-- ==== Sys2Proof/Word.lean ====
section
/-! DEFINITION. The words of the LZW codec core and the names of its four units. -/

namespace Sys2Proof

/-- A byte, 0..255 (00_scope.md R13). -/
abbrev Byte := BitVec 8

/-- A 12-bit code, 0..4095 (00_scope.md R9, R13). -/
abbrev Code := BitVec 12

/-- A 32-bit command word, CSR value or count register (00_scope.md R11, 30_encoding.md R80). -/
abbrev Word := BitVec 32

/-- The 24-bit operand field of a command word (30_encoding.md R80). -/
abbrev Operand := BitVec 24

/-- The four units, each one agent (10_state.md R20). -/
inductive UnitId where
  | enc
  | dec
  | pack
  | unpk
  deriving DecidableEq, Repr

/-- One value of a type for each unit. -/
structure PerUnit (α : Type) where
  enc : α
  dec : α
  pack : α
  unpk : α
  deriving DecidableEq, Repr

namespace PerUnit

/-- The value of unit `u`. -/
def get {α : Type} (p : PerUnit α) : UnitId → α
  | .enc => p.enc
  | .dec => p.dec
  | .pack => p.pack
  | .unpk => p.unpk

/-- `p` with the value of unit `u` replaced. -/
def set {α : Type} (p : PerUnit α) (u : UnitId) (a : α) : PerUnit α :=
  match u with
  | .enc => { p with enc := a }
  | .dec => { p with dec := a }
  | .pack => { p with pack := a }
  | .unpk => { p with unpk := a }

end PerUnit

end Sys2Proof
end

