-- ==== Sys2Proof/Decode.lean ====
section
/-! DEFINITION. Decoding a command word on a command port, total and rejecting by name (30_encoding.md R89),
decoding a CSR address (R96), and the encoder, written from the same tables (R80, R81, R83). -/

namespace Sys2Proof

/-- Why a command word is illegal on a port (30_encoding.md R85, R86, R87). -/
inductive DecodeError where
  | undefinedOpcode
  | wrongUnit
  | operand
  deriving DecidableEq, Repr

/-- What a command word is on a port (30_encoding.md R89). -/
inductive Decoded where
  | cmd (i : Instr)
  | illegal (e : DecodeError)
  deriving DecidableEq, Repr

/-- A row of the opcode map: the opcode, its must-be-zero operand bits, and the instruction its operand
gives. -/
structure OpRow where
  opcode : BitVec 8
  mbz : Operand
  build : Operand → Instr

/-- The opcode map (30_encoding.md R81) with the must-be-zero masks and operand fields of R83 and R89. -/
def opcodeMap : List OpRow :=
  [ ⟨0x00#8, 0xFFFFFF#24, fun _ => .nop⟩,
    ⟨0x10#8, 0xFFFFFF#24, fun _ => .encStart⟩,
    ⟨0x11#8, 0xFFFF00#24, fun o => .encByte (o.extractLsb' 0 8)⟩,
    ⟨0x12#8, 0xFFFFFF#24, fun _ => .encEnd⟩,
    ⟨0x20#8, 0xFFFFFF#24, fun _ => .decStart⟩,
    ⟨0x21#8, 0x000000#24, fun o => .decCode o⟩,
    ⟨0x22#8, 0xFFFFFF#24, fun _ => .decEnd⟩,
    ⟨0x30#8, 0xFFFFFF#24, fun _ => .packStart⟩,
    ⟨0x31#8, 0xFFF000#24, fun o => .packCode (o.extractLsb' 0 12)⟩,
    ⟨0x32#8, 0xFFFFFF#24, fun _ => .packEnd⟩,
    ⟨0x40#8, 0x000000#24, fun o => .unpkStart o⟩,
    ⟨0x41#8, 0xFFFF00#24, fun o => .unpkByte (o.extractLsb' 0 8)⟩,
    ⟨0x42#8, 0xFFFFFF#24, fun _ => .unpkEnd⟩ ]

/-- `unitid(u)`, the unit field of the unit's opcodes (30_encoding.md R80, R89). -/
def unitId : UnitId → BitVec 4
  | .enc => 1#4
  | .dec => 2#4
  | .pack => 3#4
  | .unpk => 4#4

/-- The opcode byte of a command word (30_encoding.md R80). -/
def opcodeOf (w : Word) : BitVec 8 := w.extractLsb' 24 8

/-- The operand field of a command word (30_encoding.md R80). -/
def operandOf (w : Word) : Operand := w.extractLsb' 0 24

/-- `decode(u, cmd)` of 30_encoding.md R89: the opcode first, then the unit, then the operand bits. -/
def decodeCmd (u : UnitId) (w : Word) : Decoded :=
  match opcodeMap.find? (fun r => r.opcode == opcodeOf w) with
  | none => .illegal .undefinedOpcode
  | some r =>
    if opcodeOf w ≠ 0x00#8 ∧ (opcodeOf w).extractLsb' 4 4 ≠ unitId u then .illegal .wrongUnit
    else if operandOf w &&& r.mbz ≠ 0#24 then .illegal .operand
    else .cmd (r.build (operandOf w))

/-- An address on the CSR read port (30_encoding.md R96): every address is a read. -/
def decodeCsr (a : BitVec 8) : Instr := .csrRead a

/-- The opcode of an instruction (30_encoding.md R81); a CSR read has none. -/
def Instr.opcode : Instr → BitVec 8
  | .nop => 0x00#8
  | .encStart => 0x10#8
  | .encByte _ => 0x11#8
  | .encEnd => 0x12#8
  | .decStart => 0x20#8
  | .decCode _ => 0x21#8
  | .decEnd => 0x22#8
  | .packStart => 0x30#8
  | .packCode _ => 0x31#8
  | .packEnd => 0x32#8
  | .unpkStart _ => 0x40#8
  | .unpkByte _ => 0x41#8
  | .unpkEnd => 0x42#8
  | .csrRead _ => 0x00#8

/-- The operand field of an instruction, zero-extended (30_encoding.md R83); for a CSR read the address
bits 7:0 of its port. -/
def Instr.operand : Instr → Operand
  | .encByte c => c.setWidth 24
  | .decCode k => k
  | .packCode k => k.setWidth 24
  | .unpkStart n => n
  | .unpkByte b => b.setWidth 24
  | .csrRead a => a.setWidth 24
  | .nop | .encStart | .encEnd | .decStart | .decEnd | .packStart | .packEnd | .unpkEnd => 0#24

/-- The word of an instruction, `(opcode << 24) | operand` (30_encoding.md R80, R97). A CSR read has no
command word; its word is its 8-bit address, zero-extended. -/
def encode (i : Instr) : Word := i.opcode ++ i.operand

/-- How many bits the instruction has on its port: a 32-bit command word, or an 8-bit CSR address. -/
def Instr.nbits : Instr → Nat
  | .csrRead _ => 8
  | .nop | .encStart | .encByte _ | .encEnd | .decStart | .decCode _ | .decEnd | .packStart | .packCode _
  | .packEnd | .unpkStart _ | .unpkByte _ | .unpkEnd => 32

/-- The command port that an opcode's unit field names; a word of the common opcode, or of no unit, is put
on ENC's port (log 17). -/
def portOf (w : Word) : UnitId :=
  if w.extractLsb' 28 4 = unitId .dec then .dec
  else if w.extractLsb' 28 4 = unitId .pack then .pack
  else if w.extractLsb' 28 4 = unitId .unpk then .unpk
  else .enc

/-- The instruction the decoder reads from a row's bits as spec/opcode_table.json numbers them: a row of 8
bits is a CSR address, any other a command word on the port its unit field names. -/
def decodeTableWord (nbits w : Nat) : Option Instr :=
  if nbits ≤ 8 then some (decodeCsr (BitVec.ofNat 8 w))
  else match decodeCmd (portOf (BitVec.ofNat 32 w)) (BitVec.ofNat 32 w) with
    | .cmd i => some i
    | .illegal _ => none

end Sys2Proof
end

######

▶ EXERCISE DIRECTIONS: Scan each line of the entries above for the word "undefinedOpcode" and report how many lines contain it, with nothing else.

▶ ANSWER SPACE: 2